Exercise details
Only the lines from the first line of the records through the line containing "and group. -/" belong in the answer. Copy them exactly.

Data supplied
§ §

-- ==== Sys2Proof/Laws/State.lean ====
section
/-! SUPPORT. One lemma for each field that an operation on the device leaves as it was, for the operations that later proofs meet: outputs, log
submissions, changes of a tenant, a context, a queue pair or a vector, and the ready lists. -/

namespace Sys2Proof.Machine
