-- ==== Sys2Proof/Tests/Slice0.lean ====
section
/-! SUPPORT. Tests: the refusals of WellFormed, the manual's worked values, and for every clause of the statements a state and operands that meet its
hypotheses. A clause that speaks of a command that reaches its effect is met by `met`, with what else the clause asks of the command and the device. -/

namespace Sys2Proof.Tests

set_option Elab.async false

open Sys2Proof.Machine Sys2Proof.Safety

/-! ## Helpers -/

/-- `n` parameter bytes: fields given as offset, length and value, zero elsewhere. -/
def par (n : Nat) (l : List (Nat × Nat × Nat)) : Bytes :=
  (List.range n).map fun j => match l.find? fun f => decide (f.1 ≤ j) && decide (j < f.1 + f.2.1) with
    | some f => (natLe f.2.1 f.2.2).getD (j - f.1) 0
    | none => 0

/-- A command entry with its parameters inside it (04 R97). -/
def entryOf (op units dlen : Nat) (p : Bytes) : Bytes :=
  natLe 2 op ++ [0] ++ natLe 1 1 ++ natLe 4 0x1234 ++ natLe 2 p.length ++ natLe 2 units ++ natLe 4 dlen ++ natLe 8 0x5000 ++ natLe 8 0x6000 ++
    p ++ zeroBytes (96 - p.length)

/-- Tenant 1, admitted to every class and group. -/
def tenant1 : Tenant := { enable := true, bme := true, policySet := true, groupMask := 0xFF, classMask := 0xFFE, maxPrio := 2, contextCap := 16 }

/-- A DIMM that passes 02 R56. -/
def dimm : Dimm := { fitted := true, rdimmEcc := true, megaTransfers := 4800, gigabytes := 16 }

/-- A seated module in service, in no ring, with Bus Master Enable set, two DIMMs fitted and no record in its vault. -/
def svc : Dev :=
  { Dev.reset with
    bay := { resetBay with auxPower := true, auxLogic := true, p12v := true, ramped := true, mainLoads := true, fabric := true, seatHigh := false, checkDone := true,
                           dimms := [dimm, dimm], dimmOk := [true, true, false, false] }
    glb := { resetGlb with fwRunning := true, vaultLoaded := true, rootOk := true }
    host := { resetHost with linkUp := true, vfEnable := true, numVFs := 2, pfBme := true }
    lcd := { resetLcd with st := 0x96 }
    vmp := { resetVmp with st := 0x96, n := 2 ^ 29, channels := 3, dimmCount := 2 }
    sen := { resetSen with response := 0x33 }
    ent := { resetEnt with seeded := true, online := 15 }
    act := { resetAct with entries := tabPut {} actAtReset 32 (vfEntry 2) }
    tenants := [(1, tenant1)] }

/-- A device whose context 1 runs a command of a function. -/
def running (d : Dev) (fn : Fn) (e : Bytes) : Dev := setCtx d 1 { code := csRunning, fn, gen := genOf d fn, entry := e, level := 1 }

/-- Context 1 runs a command of the PF, and one of tenant 1. -/
def pfRun (d : Dev) (op units dlen : Nat) (p : Bytes) : Dev := running d .pf (entryOf op units dlen p)
def vfRun (d : Dev) (op units dlen : Nat) (p : Bytes) : Dev := running d (.vf 1) (entryOf op units dlen p)

/-- The command in context 1 reaches its effect, with what `p` asks of it. -/
def met (card : Card) (d : Dev) (i : Inputs) (p : Cmd → Dev → Bool) : Bool :=
  match reach card d 1 i with
  | some x => p x.1 x.2
  | none => false

/-- A vault with records in its slots from 0 on. -/
def withRecs (d : Dev) (l : List Record) : Dev := { d with vmp.slots := l.zipIdx.map fun p => (p.2, p.1) }

/-- A state of a device with no command waiting. -/
def st (d : Dev) : State := { dev := d, pending := [] }

/-- The APPROVAL held by the command in context 1 (14 R412). -/
def approved (d : Dev) : Dev := modCtx d 1 fun c => { c with approved := true }

/-- A keeper that holds a key of zeros. -/
def keeper1 : Keeper := { resetKeeper with cells0 := some (zeroBytes 32, zeroBytes 32), zeroised := false }
/-- A root store whose slots are as given: bank A VERIFIED, its content wrapped under that key. -/
def storing (d : Dev) (l : List (Nat × Bytes)) : Dev :=
  let d := { d with keeper := keeper1 }
  { d with keys := { d.keys with root := l.foldl (fun t p => tabPut {} t p.1 { a := { code := 0x55, seq := 1, wrapped := wrapRoot d p.2 } }) [] } }
/-! ## Management, vault (04 R115 to R120; 07 R225 to R229) -/

theorem met_identify : met cardIdentify (pfRun svc 0x0001 1 0 []) {} (fun _ _ => true) = true := by decide +kernel
theorem met_get_status : met cardGetStatus (vfRun svc 0x0002 1 0 []) {} (fun _ _ => true) = true := by decide +kernel
theorem met_set_tenant_config :
    met cardSetTenantConfig (pfRun svc 0x0010 0 0 (par 16 [(0, 2, 1), (2, 1, 3), (4, 2, 8), (6, 2, 0x010), (8, 4, 0x81)])) {} (fun c _ => c.b2 0 == 1) = true := by
  decide +kernel
theorem met_get_tenant_config : met cardGetTenantConfig (vfRun svc 0x0012 0 0 (par 4 [(0, 2, 1)])) {} (fun c _ => c.b2 0 == 1) = true := by decide +kernel

theorem met_reset_tenant : met cardResetTenant (pfRun svc 0x0011 0 0 (par 4 [(0, 2, 1)])) {}
    (fun c d => tabWf {} d.tenants && !resetWaits d (c.b2 0) (ctxOf d 1).fetchNo && c.b1 2 == 0) = true := by decide +kernel

/-- A tenant's command in flight beside the RESET_TENANT. -/
def busyTenant : Dev := setCtx svc 2 { code := csReady, fn := .vf 1, gen := 1, level := 2, entry := entryOf 0x2001 0 0 [] }

theorem met_reset_tenant_drain : met cardResetTenant (pfRun busyTenant 0x0011 0 0 (par 4 [(0, 2, 1), (2, 1, 1)])) {}
    (fun c d => !resetWaits d (c.b2 0) (ctxOf d 1).fetchNo && c.b1 2 == 1 &&
      !drained (beginReset d 1 (c.b2 0) true) (c.b2 0) (tn d (c.b2 0)).gen) = true := by decide +kernel

/-- A RESET_TENANT with DRAIN whose last command has ended. -/
def drainOver : Dev :=
  modTn (setCtx svc 1 { code := csWaiting, fn := .pf, gen := 1, entry := entryOf 0x0011 0 0 (par 4 [(0, 2, 1), (2, 1, 1)]), wait := .tenantDrain 1 }) 1
    fun t => { t with gen := 2, drain := some { ctx := 1, oldGen := 1, newGen := 2, ended := 0, resets := 1 } }

theorem meets_drain_end : (ctxOf drainOver 1).wait = .tenantDrain 1 ∧ (drainOf drainOver 1).any (fun x => x.ctx == 1 && drained drainOver 1 x.oldGen) = true ∧
    (ctxOf drainOver 1).code = csWaiting := by decide +kernel

/-- A log with one entry. -/
def logged : Dev := place svc { type := 0x0030 }

theorem met_log_read : met cardLogRead (pfRun logged 0x0020 1 0 (par 16 [(8, 4, 1)])) {} (fun c d => !(logSlice c d).isEmpty) = true := by decide +kernel

/-- A module without a vault. -/
def empty : Dev := { svc with vmp := resetVmp, glb := { svc.glb with vaultLoaded := false } }

theorem met_vault_load_begin : met cardVaultLoadBegin (pfRun empty 0x0101 0 0 (par 8 [])) {}
    (fun _ d => !joined d && (population d).isSome) = true := by decide +kernel

/-- A vault being loaded. -/
def loading : Dev := { svc with vmp := { svc.vmp with st := 0x55 }, glb := { svc.glb with vaultLoaded := false } }

theorem met_vault_load_records : met cardVaultLoadRecords (pfRun loading 0x0102 0 168 (par 8 [])) { data := some (zeroBytes 168) }
    (fun c d => (loadAll (bit (c.b1 0) 0) (chunks 168 c.data) {} d).2.2 == stOk) = true := by decide +kernel

theorem met_vault_load_end : met cardVaultLoadEnd (pfRun { loading with vmp := { loading.vmp with acceptStale := true } } 0x0103 0 0 (par 8 [(0, 1, 1)])) {}
    (fun c d => !joined d && (loadEndFail c d []).isNone && (applyEdit d { puts := [], drops := brokenChains [] }).2 &&
      !joined (applyEdit d { puts := [], drops := [] }).1 && (d.vmp.slots.map Prod.snd ++ d.vmp.tombs).isEmpty) = true := by decide +kernel

/-- A module with its root slots in force. -/
def rooted (d : Dev) (slots : List Nat) : Dev := storing d (slots.map fun j => (j, []))

theorem met_vault_save_manifest : met cardVaultSave (pfRun (rooted svc [0, 1, 2]) 0x0104 2 0 (par 24 [(0, 1, 1)])) {}
    (fun c d => !joined d && c.b1 0 == 1 && (manifestKey d).isSome) = true := by decide +kernel

theorem met_vault_save_tenant : met cardVaultSave (pfRun (rooted svc [0x1001]) 0x0104 3 0 (par 24 [(0, 1, 2), (2, 2, 1), (4, 4, 1)])) {}
    (fun c d => !joined d && c.b1 0 == 2 && (bankInForce d (rootSlot d (0x1000 + c.b2 2))).isSome) = true := by decide +kernel

theorem met_vault_poison_report : met cardVaultPoisonReport (pfRun svc 0x0105 1 0 (par 8 [(4, 4, 1)])) {} (fun _ _ => true) = true := by decide +kernel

§ §

Exercise response
-- ==== Sys2Proof/Laws/State.lean ====
section
/-! SUPPORT. One lemma for each field that an operation on the device leaves as it was, for the operations that later proofs meet: outputs, log
submissions, changes of a tenant, a context, a queue pair or a vector, and the ready lists. -/

namespace Sys2Proof.Machine
-- ==== Sys2Proof/Tests/Slice0.lean ====
section
/-! SUPPORT. Tests: the refusals of WellFormed, the manual's worked values, and for every clause of the statements a state and operands that meet its
hypotheses. A clause that speaks of a command that reaches its effect is met by `met`, with what else the clause asks of the command and the device. -/

namespace Sys2Proof.Tests

set_option Elab.async false

open Sys2Proof.Machine Sys2Proof.Safety

/-! ## Helpers -/

/-- `n` parameter bytes: fields given as offset, length and value, zero elsewhere. -/
def par (n : Nat) (l : List (Nat × Nat × Nat)) : Bytes :=
  (List.range n).map fun j => match l.find? fun f => decide (f.1 ≤ j) && decide (j < f.1 + f.2.1) with
    | some f => (natLe f.2.1 f.2.2).getD (j - f.1) 0
    | none => 0

/-- A command entry with its parameters inside it (04 R97). -/
def entryOf (op units dlen : Nat) (p : Bytes) : Bytes :=
  natLe 2 op ++ [0] ++ natLe 1 1 ++ natLe 4 0x1234 ++ natLe 2 p.length ++ natLe 2 units ++ natLe 4 dlen ++ natLe 8 0x5000 ++ natLe 8 0x6000 ++
    p ++ zeroBytes (96 - p.length)

/-- Tenant 1, admitted to every class and group. -/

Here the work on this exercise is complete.